*TASK INSTRUCTIONS*:
Somewhere below is a line with "v :: rest =>" and, later, a line with "prefetches that joined"; repeat those two lines and all the lines between them, exactly as they are.

[EXERCISE DATA]

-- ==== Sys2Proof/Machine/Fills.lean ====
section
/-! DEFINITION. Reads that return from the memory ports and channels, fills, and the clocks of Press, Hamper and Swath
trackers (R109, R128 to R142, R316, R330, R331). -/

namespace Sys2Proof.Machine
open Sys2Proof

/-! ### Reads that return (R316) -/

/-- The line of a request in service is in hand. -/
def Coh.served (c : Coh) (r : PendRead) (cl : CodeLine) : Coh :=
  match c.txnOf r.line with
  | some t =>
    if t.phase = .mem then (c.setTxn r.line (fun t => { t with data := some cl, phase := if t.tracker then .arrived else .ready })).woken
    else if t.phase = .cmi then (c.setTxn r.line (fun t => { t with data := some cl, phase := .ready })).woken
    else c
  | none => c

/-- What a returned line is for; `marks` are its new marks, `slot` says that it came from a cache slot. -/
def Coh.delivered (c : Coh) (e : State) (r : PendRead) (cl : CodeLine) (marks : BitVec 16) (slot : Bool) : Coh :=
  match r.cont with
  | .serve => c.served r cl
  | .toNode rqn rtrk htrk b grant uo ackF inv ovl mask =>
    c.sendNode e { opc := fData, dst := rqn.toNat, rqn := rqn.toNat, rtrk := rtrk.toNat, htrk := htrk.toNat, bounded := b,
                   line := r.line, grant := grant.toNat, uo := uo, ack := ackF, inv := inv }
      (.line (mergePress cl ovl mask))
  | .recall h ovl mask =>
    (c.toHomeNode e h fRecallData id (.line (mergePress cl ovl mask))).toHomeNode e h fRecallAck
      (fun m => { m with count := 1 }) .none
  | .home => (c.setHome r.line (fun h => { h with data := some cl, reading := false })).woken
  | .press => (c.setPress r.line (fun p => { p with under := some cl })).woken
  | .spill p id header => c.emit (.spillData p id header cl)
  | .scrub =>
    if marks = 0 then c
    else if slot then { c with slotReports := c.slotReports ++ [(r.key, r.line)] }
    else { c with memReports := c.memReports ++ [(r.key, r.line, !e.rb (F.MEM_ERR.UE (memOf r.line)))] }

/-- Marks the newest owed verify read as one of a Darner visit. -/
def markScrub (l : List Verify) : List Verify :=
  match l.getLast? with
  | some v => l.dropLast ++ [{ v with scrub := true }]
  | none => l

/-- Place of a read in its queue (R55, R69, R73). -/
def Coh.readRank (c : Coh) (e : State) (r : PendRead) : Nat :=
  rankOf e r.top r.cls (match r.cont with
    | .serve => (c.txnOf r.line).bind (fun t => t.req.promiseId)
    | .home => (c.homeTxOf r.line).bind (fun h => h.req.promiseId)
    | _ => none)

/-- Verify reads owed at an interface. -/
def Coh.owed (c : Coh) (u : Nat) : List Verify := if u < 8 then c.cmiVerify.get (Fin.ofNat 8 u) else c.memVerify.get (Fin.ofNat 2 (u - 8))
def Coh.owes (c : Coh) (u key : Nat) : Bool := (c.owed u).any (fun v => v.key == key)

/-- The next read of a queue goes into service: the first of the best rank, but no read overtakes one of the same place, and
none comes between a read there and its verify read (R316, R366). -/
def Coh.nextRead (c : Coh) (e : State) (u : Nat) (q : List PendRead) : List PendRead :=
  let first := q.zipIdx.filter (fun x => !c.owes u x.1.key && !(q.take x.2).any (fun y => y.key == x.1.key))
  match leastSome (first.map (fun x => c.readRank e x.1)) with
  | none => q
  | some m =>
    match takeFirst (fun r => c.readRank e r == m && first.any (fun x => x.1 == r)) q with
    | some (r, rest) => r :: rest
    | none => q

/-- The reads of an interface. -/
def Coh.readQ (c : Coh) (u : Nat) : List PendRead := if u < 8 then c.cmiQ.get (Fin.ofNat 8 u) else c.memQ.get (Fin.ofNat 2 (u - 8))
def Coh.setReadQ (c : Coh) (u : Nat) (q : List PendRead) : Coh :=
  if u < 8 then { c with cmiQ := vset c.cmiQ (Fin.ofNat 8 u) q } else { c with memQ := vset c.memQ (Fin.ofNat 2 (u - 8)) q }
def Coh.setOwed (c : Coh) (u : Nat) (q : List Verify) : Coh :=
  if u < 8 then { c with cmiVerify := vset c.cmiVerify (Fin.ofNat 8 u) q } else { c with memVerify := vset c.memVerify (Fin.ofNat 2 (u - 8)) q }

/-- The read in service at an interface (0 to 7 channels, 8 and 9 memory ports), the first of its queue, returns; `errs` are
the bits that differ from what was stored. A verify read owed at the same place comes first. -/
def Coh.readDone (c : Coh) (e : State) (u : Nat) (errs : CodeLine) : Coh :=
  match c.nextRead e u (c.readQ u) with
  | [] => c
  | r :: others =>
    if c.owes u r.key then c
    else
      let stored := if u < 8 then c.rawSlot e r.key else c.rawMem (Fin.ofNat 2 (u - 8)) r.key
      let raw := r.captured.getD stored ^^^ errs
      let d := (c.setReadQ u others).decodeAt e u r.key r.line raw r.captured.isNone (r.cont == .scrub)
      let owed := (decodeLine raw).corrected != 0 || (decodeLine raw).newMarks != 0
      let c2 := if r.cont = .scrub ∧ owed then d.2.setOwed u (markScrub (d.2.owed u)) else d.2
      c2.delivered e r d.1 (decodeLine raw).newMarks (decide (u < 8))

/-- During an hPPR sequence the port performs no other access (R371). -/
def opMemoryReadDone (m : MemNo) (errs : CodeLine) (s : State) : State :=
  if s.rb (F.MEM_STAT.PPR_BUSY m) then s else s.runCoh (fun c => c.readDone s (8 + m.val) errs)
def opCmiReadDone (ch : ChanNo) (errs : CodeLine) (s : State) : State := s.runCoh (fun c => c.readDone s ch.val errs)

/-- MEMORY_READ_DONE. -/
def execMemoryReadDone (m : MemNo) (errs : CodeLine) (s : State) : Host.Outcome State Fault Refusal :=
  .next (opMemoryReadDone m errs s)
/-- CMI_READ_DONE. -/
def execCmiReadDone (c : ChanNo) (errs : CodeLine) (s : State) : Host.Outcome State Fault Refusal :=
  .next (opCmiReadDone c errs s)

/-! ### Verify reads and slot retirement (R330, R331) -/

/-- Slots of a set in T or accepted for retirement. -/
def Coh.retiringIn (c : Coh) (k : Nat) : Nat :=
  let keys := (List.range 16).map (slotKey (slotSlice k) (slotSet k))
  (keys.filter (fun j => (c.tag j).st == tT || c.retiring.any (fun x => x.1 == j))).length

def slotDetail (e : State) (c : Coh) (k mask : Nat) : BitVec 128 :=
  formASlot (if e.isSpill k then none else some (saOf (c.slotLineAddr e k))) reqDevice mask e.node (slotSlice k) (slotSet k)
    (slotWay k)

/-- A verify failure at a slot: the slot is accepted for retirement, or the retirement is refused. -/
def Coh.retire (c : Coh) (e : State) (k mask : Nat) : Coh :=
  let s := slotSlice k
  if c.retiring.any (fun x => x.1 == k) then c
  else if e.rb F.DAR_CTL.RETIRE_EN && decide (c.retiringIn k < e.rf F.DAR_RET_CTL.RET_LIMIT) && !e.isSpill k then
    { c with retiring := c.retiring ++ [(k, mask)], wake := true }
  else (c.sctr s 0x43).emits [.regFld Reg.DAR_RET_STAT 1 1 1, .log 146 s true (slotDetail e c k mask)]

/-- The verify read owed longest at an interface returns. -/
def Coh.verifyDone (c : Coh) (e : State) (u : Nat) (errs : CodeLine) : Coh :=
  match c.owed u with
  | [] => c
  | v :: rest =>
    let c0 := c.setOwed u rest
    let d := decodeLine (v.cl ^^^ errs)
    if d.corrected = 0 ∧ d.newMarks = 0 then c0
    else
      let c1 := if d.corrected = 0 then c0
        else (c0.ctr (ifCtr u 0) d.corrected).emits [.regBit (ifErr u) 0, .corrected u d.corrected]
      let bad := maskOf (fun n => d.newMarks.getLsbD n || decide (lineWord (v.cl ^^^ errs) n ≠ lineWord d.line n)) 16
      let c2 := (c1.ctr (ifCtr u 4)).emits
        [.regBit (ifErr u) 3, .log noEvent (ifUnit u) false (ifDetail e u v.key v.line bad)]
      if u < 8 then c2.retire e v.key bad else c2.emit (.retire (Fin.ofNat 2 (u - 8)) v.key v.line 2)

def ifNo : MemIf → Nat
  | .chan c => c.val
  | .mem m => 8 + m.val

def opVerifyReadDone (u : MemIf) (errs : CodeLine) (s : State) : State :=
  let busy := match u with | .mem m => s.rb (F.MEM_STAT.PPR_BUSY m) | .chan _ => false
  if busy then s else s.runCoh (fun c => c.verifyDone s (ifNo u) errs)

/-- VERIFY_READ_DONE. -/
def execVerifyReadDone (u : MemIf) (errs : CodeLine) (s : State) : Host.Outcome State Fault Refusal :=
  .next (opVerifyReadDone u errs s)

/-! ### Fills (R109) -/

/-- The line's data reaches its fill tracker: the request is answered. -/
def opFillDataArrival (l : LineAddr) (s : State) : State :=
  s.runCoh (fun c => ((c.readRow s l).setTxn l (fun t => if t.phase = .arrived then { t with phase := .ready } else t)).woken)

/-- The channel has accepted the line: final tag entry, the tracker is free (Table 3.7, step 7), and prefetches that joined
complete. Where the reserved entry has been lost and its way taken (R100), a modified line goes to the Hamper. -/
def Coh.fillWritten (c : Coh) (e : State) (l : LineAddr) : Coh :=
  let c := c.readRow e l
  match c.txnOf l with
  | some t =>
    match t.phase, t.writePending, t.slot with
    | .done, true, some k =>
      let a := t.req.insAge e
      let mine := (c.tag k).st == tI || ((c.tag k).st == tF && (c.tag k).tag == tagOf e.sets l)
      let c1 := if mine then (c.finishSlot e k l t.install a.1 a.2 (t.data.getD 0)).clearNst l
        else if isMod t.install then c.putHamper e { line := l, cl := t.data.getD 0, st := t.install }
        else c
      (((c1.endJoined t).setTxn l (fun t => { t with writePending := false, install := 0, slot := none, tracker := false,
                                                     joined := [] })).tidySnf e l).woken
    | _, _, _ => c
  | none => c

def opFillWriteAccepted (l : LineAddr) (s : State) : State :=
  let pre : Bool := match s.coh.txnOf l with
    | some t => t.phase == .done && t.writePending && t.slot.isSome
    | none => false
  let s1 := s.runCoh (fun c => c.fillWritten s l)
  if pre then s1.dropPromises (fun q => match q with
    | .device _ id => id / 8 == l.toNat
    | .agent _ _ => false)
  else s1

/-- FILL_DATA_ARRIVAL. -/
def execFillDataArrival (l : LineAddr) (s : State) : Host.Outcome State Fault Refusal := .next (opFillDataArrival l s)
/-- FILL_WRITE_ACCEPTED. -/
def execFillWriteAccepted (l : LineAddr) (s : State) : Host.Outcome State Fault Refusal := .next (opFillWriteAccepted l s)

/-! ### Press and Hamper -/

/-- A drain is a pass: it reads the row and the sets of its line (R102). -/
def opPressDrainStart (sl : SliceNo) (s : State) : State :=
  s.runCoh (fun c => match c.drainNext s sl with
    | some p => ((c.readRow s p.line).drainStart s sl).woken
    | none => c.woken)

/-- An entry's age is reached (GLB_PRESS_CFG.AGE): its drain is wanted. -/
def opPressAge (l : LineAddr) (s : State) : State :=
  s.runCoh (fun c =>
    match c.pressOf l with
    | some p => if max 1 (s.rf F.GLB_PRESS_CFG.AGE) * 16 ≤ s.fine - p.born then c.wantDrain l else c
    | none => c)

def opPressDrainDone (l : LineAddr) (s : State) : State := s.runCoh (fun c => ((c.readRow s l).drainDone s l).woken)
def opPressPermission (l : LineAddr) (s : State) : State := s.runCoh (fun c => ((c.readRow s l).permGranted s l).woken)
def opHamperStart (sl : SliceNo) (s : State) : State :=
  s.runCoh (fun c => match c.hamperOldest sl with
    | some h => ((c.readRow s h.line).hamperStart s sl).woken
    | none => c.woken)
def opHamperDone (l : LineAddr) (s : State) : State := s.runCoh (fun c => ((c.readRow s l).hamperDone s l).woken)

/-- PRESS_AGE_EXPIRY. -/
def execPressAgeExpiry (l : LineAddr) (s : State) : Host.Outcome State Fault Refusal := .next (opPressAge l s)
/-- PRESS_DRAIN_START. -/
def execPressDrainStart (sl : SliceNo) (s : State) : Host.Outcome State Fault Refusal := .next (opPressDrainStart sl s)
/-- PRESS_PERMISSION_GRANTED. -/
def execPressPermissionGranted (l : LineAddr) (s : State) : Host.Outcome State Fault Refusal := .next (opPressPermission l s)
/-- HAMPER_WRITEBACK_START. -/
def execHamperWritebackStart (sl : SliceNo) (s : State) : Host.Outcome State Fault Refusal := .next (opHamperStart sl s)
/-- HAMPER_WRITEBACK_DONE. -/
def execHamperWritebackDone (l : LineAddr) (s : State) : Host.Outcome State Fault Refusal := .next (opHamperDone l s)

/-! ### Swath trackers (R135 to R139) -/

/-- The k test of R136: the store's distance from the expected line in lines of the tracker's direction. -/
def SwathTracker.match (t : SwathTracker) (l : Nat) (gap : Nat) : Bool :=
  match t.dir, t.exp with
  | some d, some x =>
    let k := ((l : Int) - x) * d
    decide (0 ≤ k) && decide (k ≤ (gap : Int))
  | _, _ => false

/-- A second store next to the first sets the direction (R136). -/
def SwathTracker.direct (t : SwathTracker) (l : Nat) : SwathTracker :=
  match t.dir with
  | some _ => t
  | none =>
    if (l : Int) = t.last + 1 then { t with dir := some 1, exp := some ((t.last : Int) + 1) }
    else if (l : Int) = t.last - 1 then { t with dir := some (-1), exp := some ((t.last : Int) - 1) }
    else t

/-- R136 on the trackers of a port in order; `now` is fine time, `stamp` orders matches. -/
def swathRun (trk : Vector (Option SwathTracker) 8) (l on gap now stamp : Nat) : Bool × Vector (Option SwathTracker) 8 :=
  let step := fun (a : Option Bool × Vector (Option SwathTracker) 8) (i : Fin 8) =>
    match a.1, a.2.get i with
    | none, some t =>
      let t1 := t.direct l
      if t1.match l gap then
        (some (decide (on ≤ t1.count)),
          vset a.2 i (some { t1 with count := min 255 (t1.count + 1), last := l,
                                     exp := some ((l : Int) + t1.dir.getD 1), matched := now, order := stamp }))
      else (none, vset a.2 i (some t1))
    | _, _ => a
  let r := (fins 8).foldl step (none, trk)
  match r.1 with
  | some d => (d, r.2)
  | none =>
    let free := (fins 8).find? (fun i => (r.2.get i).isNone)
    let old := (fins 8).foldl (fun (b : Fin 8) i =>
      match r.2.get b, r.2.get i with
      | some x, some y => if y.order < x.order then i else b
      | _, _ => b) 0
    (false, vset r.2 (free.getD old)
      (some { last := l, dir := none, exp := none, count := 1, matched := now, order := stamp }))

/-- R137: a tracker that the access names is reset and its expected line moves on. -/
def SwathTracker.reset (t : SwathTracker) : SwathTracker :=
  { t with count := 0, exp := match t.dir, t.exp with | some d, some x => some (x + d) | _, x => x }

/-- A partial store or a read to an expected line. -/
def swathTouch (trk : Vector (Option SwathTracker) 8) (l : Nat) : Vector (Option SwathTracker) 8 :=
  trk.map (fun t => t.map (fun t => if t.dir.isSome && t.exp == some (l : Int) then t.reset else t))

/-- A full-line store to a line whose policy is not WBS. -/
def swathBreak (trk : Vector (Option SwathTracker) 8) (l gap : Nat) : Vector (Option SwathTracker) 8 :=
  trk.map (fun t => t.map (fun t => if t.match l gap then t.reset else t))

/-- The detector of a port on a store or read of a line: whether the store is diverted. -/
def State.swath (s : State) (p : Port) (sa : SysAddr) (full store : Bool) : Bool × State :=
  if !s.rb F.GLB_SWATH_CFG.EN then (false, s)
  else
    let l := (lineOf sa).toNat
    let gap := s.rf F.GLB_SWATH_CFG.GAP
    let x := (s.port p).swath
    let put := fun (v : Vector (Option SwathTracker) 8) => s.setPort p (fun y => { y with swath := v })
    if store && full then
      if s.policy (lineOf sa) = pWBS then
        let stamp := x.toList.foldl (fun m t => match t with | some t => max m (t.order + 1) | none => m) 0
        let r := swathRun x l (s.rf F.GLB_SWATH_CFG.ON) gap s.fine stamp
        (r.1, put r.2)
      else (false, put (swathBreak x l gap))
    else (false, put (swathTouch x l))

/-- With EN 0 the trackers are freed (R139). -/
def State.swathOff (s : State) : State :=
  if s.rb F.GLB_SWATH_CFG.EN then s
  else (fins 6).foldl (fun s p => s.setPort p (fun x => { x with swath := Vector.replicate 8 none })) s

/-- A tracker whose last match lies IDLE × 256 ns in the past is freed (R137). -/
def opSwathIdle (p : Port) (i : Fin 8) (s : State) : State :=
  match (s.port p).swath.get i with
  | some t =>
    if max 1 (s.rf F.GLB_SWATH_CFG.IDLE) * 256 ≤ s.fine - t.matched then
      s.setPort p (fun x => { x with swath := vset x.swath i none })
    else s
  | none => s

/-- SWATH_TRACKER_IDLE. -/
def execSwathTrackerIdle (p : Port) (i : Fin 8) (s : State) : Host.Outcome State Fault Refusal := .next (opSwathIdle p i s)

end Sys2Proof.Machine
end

[/EXERCISE DATA]

*REPLY*:
  | v :: rest =>
    let c0 := c.setOwed u rest
    let d := decodeLine (v.cl ^^^ errs)
    if d.corrected = 0 ∧ d.newMarks = 0 then c0
    else
      let c1 := if d.corrected = 0 then c0
        else (c0.ctr (ifCtr u 0) d.corrected).emits [.regBit (ifErr u) 0, .corrected u d.corrected]
      let bad := maskOf (fun n => d.newMarks.getLsbD n || decide (lineWord (v.cl ^^^ errs) n ≠ lineWord d.line n)) 16
      let c2 := (c1.ctr (ifCtr u 4)).emits
        [.regBit (ifErr u) 3, .log noEvent (ifUnit u) false (ifDetail e u v.key v.line bad)]
      if u < 8 then c2.retire e v.key bad else c2.emit (.retire (Fin.ofNat 2 (u - 8)) v.key v.line 2)

def ifNo : MemIf → Nat
  | .chan c => c.val
  | .mem m => 8 + m.val

def opVerifyReadDone (u : MemIf) (errs : CodeLine) (s : State) : State :=
  let busy := match u with | .mem m => s.rb (F.MEM_STAT.PPR_BUSY m) | .chan _ => false
  if busy then s else s.runCoh (fun c => c.verifyDone s (ifNo u) errs)

/-- VERIFY_READ_DONE. -/
def execVerifyReadDone (u : MemIf) (errs : CodeLine) (s : State) : Host.Outcome State Fault Refusal :=
  .next (opVerifyReadDone u errs s)

/-! ### Fills (R109) -/

/-- The line's data reaches its fill tracker: the request is answered. -/
def opFillDataArrival (l : LineAddr) (s : State) : State :=
  s.runCoh (fun c => ((c.readRow s l).setTxn l (fun t => if t.phase = .arrived then { t with phase := .ready } else t)).woken)

/-- The channel has accepted the line: final tag entry, the tracker is free (Table 3.7, step 7), and prefetches that joined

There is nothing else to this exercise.